Man ist nie zu arm, um den anderen auf ein Getränk oder eine Mahlzeit einzuladen. Und sei es als Geste. 

Fremde sind ein Grund zur Freude und verdienen besondere Fürsorge.

Ein Kompromiss oder ein Provisorium ist auch eine Lösung und oft keine schlechte. Oder zumindest die einzige, die zu haben ist. Perfektionismus ist kompliziert und langweilig.

Wie man sich kleidet, ist niemals zu vernachlässigen. Um mit dem Motto eines burkinabischen Modegeschäftes zu sprechen: »Le style et le goût, ça parle de la reputation«. Und damit demnächst zurück ins Mutterland von Camp David. 

29.12.

Die Antwort auf die Frage, wie die christlichen Ghanaer Silvester feiern, in einem Claim: »Pray Your Way Into 2018«. Das Ganze nennt sich Crossover und geht um 20.30 Uhr los, in a church near you. Das islamische Jahr geht am 11. September 2018 zu Ende – ich glaube also, es wird ein ruhiger Abend in Accra. 

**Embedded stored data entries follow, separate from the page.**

-- ==== Sys2Proof/Machine/StateModule.lean ====
section
/-! DEFINITION. The state of the rebalancers, the galley service, the formes and chases, the clock and power engine, the root
of trust, the Ethernet ports and the Alason links (chapters 14 to 19 of spec/), as plain data. -/

namespace Sys2Proof.Machine

/-- A migration in progress (R377, R386): its step 1 to 7, source and destination tiles, member tag, latched debts by feeding
port (tile × 16 + port), seams not yet acknowledged, and the context that waits for its end, if MIGRATE ordered it. -/
structure Migration where
  step : Nat
  src : Nat
  dst : Nat
  tag : Tag
  /-- latched debts by feeding port, 16 × tile + port, and the seq that each such port had reached at step 5 (R377, R378) -/
  debts : Sparse Nat
  sent : Sparse (BitVec 32)
  seams : List Nat
  by_ : Option (Nat × Nat × Nat)
deriving DecidableEq, Repr

/-- A chase's rebalancer (R372, R386). -/
structure Rebalancer where
  word : Word
  /-- consecutive windows at or above hi, by tile -/
  windows : Sparse Nat
  cool : Sparse Nat
  migration : Option Migration
  /-- the last window whose reports it has taken, as `Gauge.window` numbers them (R374) -/
  seen : Nat
deriving DecidableEq, Repr

/-- A galley entry of the always-on island (R388). -/
structure GalleyEntry where
  en : Bool
  head : BitVec 32
  tail : BitVec 32
  age : BitVec 8
  pending : Bool
  mapped : Bool
  slot : BitVec 7
  zone : BitVec 2
  prio : BitVec 4
  cap : BitVec 5
  /-- the Ethernet port and the session through which it was last kicked (R467) -/
  via : Option (Nat × Nat)
deriving DecidableEq, Repr

/-- A galley slot (R387, R388, R394, R396). -/
structure GalleySlot where
  ring : Nat
  rsize : Nat
  chase : Nat
  galley : Nat
  mapped : Bool
  /-- the fault that holds an acceptance: virtual address and cause (R396) -/
  fault : Option (Nat × Cause)
  /-- an acceptance has advanced head and waits for an event entry: the record to write -/
  pendRec : Option Record
  /-- the control item's hold (command 1) stands -/
  stopped : Bool
  /-- QUNMAP waits for the slot's records to be removed, and nothing more is accepted (R400) -/
  unmapping : Bool
  /-- packets accepted since the slot was mapped -/
  count : Nat
deriving DecidableEq, Repr

/-- A command accepted and not completed (R394): its galley and packet index, its record's status, and where its snapshot lies: the
service tile and the T address of the area; and the chase of its slot. -/
structure OpenCmd where
  galley : Nat
  index : BitVec 32
  status : BitVec 16
  tile : Nat
  area : Nat
  chase : Nat
deriving DecidableEq, Repr

/-- The galley service (R387, R392, R405). -/
structure GalleyService where
  entries : Sparse GalleyEntry
  slots : Sparse GalleySlot
  /-- notice queues by front-end zone index, oldest first -/
  queues : Sparse (List Nat)
  tableBase : Nat
  serviceTags : Sparse Tag
  snapBases : Sparse Nat
  /-- reference time up to which the ages are counted (R393) -/
  agedAt : Nat
  /-- commands accepted and not completed, oldest first (R390, R394) -/
  open_ : List OpenCmd
  /-- commands that the micro-kernel has begun and not completed, by galley -/
  jobs : List (Nat × Packet)
  /-- kicks that an aperture has accepted and the island has not acted on: galley and tail, oldest first (R391) -/
  kicks : List (Nat × BitVec 32)
deriving DecidableEq, Repr

/-! ## Formes and chases (chapter 16) -/

/-- A data range of a tile image: its first address and its bytes (R413). -/
abbrev DataRange := Nat × List Byte

/-- What a tile image carries (R413, R417). Its tags are as they stand in the file; the loader relocates them (R416). -/
structure TileImage where
  lx : Nat
  ly : Nat
  actor : Nat
  member : Nat
  code : List DataRange
  tdata : List DataRange
  adata : List DataRange
  /-- T address and bytes of the actor's state area (R76, R427) -/
  state : Nat × Nat
  /-- T and A addresses of the tags that the data ranges hold: the relocation list's part for them (R413) -/
  tagsT : List Nat
  tagsA : List Nat
  inputs : Sparse InPort
  outputs : Sparse OutPort
  desc : ActorDesc
  mails : Sparse MailBinding
  /-- quire descriptors as R263 reads them: the number held by their 16 bytes -/
  quires : Sparse Nat
  /-- window descriptors by core × 16 + number -/
  windows : Sparse Word
  slotTable : List Nat
  weights : List Nat
  /-- forme inputs that end here: input port and number (R413, R428) -/
  formeInputs : List (Nat × Nat)
  /-- file offset of the field that FORME_IMAGE names where the image is rejected (R414) -/
  offset : Nat
deriving DecidableEq, Repr

/-- A tile of a placement: its physical tile, logical place, actor (relative to the forme), member, and the marks of R416. -/
structure Placed where
  tile : Nat
  lx : Nat
  ly : Nat
  actor : Nat
  member : Nat
  spare : Bool
  moved : Bool
deriving DecidableEq, Repr

/-- A record of a migration map (R413). -/
structure MapRange where
  actor : Nat
  pin : Bool
  all : Bool
  member : Nat
  base : Nat
  length : Nat
deriving DecidableEq, Repr

/-- A chosen placement (R415, R419). -/
structure Choice where
  file : Nat
  index : Nat
  grade : Nat
  fold : Nat
  abase : Nat
  actors : Nat
  inputs : Nat
  rect : Nat
  tiles : List Placed
  ranges : List MapRange
deriving DecidableEq, Repr

/-- What is in progress on a chase (R418, status 4). -/
inductive Work where
  | none
  | drain (discard colophon : Bool)
deriving DecidableEq, Repr

/-- A forme input (R413, R426, R428): its consumer, the seq of its next token, its free slots, level-0 colophons sent since the
last mark, its log, and whether the galley slots that feed it are held. -/
structure FormeInput where
  tag : Tag
  port : Nat
  seq : BitVec 32
  slots : Nat
  colophons : Nat
  /-- the cut of the last proof mark sent -/
  cut : BitVec 32
  /-- entries logged since the swap, and the first of them that the ring keeps; each mark's entry, by cut -/
  logNext : Nat
  logFirst : Nat
  marks : Sparse Nat
  /-- tokens logged and not yet sent, oldest first: they wait for a slot -/
  waiting : List Tok
  /-- a drain probe is to follow the next level-0 colophon, and has followed it (R421) -/
  probeDue : Bool
  heldAt : Bool
  /-- front-end zone of the galley that feeds it (R390) -/
  zone : Nat
deriving DecidableEq, Repr

/-- What the device keeps of a chase beside its CCB (R411, R419, R421, R425, R426, R431). -/
structure Chase where
  /-- physical address of its CCB, once a FORME instruction has named it -/
  ccb : Option Nat
  run : Option Choice
  loaded : Option Choice
  work : Work
  /-- the FORME instructions of the chase have been acted on by these contexts and wait for the chase: (tile, core, ctx) -/
  by_ : Option (Nat × Nat × Nat)
  inputs : Sparse FormeInput
  /-- tiles reserved after a shrink, and the reference time at which the reservation lapses -/
  reserved : List Nat
  reservedUntil : Nat
  /-- tiles declared lost or silent since the last rollback -/
  dead : List Nat
  /-- a condition of R429 has struck the chase, and its rollback has not begun -/
  struck : Bool
  ended : Bool
deriving DecidableEq, Repr

/-! ## Clock and power (chapter 17) -/

/-- A watchdog of a neighbour (R449). -/
structure Watch where
  counted : Nat
  at_ : Nat
  slowed : Bool
  raised : Bool
deriving DecidableEq, Repr

/-- A tile's clock and power engine (R434 to R444). -/
structure TileClock where
  step : Nat
  tcap : Nat
  zcap : Nat
  thr : Bool
  lock : Bool
  src : BitVec 2
  hold : Bool
  depth : Nat
  /-- the loaded plan, word by word (R442 item 1) -/
  plan : List Word
  trace : Sparse Word
  total : BitVec 56
  clamp : Nat
  stepAt : Nat
  /-- correction of this tile's reference time against `State.now`, in ns, the correction still to be made at the permitted rate,
  and the time that rate is counted from (R441) -/
  offset : Int
  aim : Int
  correctedAt : Nat
  watch : Sparse Watch
  /-- task counts last heard of neighbours, by direction (R408) -/
  tasks : Sparse Nat
  ballastUntil : Nat
  idleSince : Nat
  asleep : Bool
  /-- reference time of the last sharing of tasks (R408), and from which the current clamp counts its next 1 µs (R444) -/
  sharedAt : Nat
  clampedAt : Nat
deriving DecidableEq, Repr

/-- The power steward and the module's alarms (R443 to R448). -/
structure Power where
  stewardRunning : Bool
  hung : Bool
  updating : Bool
  heartbeatAt : Nat
  alarmExternal : Bool
  alarmThermal : Bool
  alarmSteward : Bool
  clearedAt : Nat
  throttled : Bool
  threshold : Nat
  tripped : Bool
  zcaps : Sparse Nat
deriving DecidableEq, Repr

/-- The edge time master (R441). -/
structure TimeMaster where
  port : Option Nat
  lastSync : Nat
  offset : Int
  freeRunning : Bool
  lastToken : Nat
deriving DecidableEq, Repr

/-! ## Root of trust (chapter 18) -/

/-- The fuse array (R450). -/
structure Fuses where
  life : BitVec 3
  mgrade : BitVec 2
  serial : BitVec 64
  dsecret : BitVec 256
  skhash : BitVec 512
  dahash : BitVec 512
  svn : BitVec 64
  defects : List (BitVec 16)
deriving DecidableEq, Repr

/-- The steps of boot at which the module can stand (R454, R455). -/
inductive Phase where
  | powerUp
  | romRecovery
  | gradeNone
  | awaitImages
  | released
  | standby
deriving DecidableEq, Repr

/-- A download under way (R465 IMAGE, FLASH_WRITE, LOAD_STEWARD): its command code, total length and bytes so far. -/
structure Download where
  code : Nat
  total : Nat
  bytes : List Byte
deriving DecidableEq, Repr

/-- The root of trust (R450 to R461). -/
structure Root where
  phase : Phase
  fuses : Fuses
  flash : List Byte
  /-- the stage that booted, in SRAM -/
  stage : List Byte
  kernel : List Byte
  steward : List Byte
  kernelOk : Bool
  stewardOk : Bool
  m : BitVec 512
  log : List (List Byte)
  download : Option Download
  bootGrade : Nat
  counts : List Nat
  defects : List (BitVec 16)
  debug : Nat
  /-- the level that a challenge asks for, and its nonce, which answers one attempt (R459) -/
  nonce : Option (Nat × List Byte)
  keysLocked : Bool
  /-- a verified stage whose write to the flash has begun (R453), and the port and tag of the FLASH_WRITE to answer -/
  writing : Option (List Byte × Option (Nat × Nat))
deriving DecidableEq, Repr

/-- The JTAG port (R461): its instruction register, the boundary-scan cells and the bypass register. -/
structure Jtag where
  ir : BitVec 8
  cells : List Byte
  drive : Bool
  bypass : Bool
  out : List Byte
deriving DecidableEq, Repr

/-! ## Ethernet ports and Alason links (chapter 19) -/

/-- A Bileel session (R466, R467): its table word, the next expected seq, the last of its own frames that the host has acknowledged, and
the seq of its next frame. -/
structure Session where
  word : Word
  expect : BitVec 32
  acked : BitVec 32
  seq : BitVec 32
deriving DecidableEq, Repr

/-- A frame that the module has sent to the host (R463 to R465). -/
structure FrameOut where
  port : Nat
  session : Nat
  op : Nat
  seq : BitVec 32
  ack : BitVec 32
  addr : Word
  body : List Byte
deriving DecidableEq, Repr

/-- An Ethernet port (R462, R468 to R471). -/
structure EthPort where
  linkUp : Bool
  syncSeen : Bool
  sessions : Sparse Session
  rings : Sparse Word
  /-- rings whose pause stands, with the time of the last pause frame; rings in a period of drops -/
  pausing : Sparse Nat
  dropping : List Nat
  /-- records that a fault keeps from being written, by ring; the rings held for it, oldest first, with their faults (R471) -/
  stuck : Sparse (List Byte)
  held : List (Nat × Nat × Cause)
  /-- until when a received pause holds transmission, by priority, and the frames that it holds back, oldest first (R462) -/
  pausedTo : Sparse Nat
  outbox : List FrameOut
  counters : Sparse Word
  config : Sparse Word
deriving DecidableEq, Repr

/-- A flit (R473). -/
structure Flit where
  seq : BitVec 12
  kind : BitVec 4
  payload : List Byte
deriving DecidableEq, Repr

/-- An Alason link (R473, R475). -/
structure Link where
  lanes : Nat
  spareFree : Bool
  failed : List Nat
  rxNext : BitVec 12
  txNext : BitVec 12
  retry : List Flit
  /-- flits sent or resent, oldest first, that the other end has not yet taken -/
  wire : List Flit
  nak : Option (BitVec 12)
  /-- payloads accepted that do not yet make a whole token -/
  partialTok : List Byte
  /-- accepted tokens that are for no arc, oldest first -/
  inbox : List (List Byte)
  /-- tokens that wait for the link to be up -/
  waiting : List (List Byte)
deriving DecidableEq, Repr

end Sys2Proof.Machine
end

Apropos Ruhe: Ich finde ja, auch deutsche Tankstellen sollten grundsätzlich mit lauter Musik beschallt werden – Highlife und Afrobeat, versteht sich. Das hebt die Laune. Kwame, ein  sehr süßer und belesener Taxifahrer, mit dem ich gestern eine Stunde im Feiertagsrückkehrerstau verbrachte und der sich bereitwillig von mir den Weg zeigen ließ (»Ich versuche von jedem meiner Fahrgäste etwas zu lernen«, sagte er. Er interessierte sich besonders fürs deutsche Schulsystem. Er hat zehn Vollgeschwister, darunter drei (!!) Zwillingspaare. Ich rief: »Wie hat das deine Mutter nur hinbekommen!«, er sagte: »Ihr geht es gut, nur mein Vater ist schon tot«), wünschte sich, dass ich ihm zum Abschied ein deutsches Lied singe. Mir fiel tatsächlich als erstes Atemlos ein – das darf doch bitte nicht wahr sein! Ich sang dann LaLeLu, was Besseres hatte ich auf die Schnelle nicht zur Verfügung. Der populäre ghanaische Tanz, das lernte ich dann von Kwame, heißt übrigens Azonto.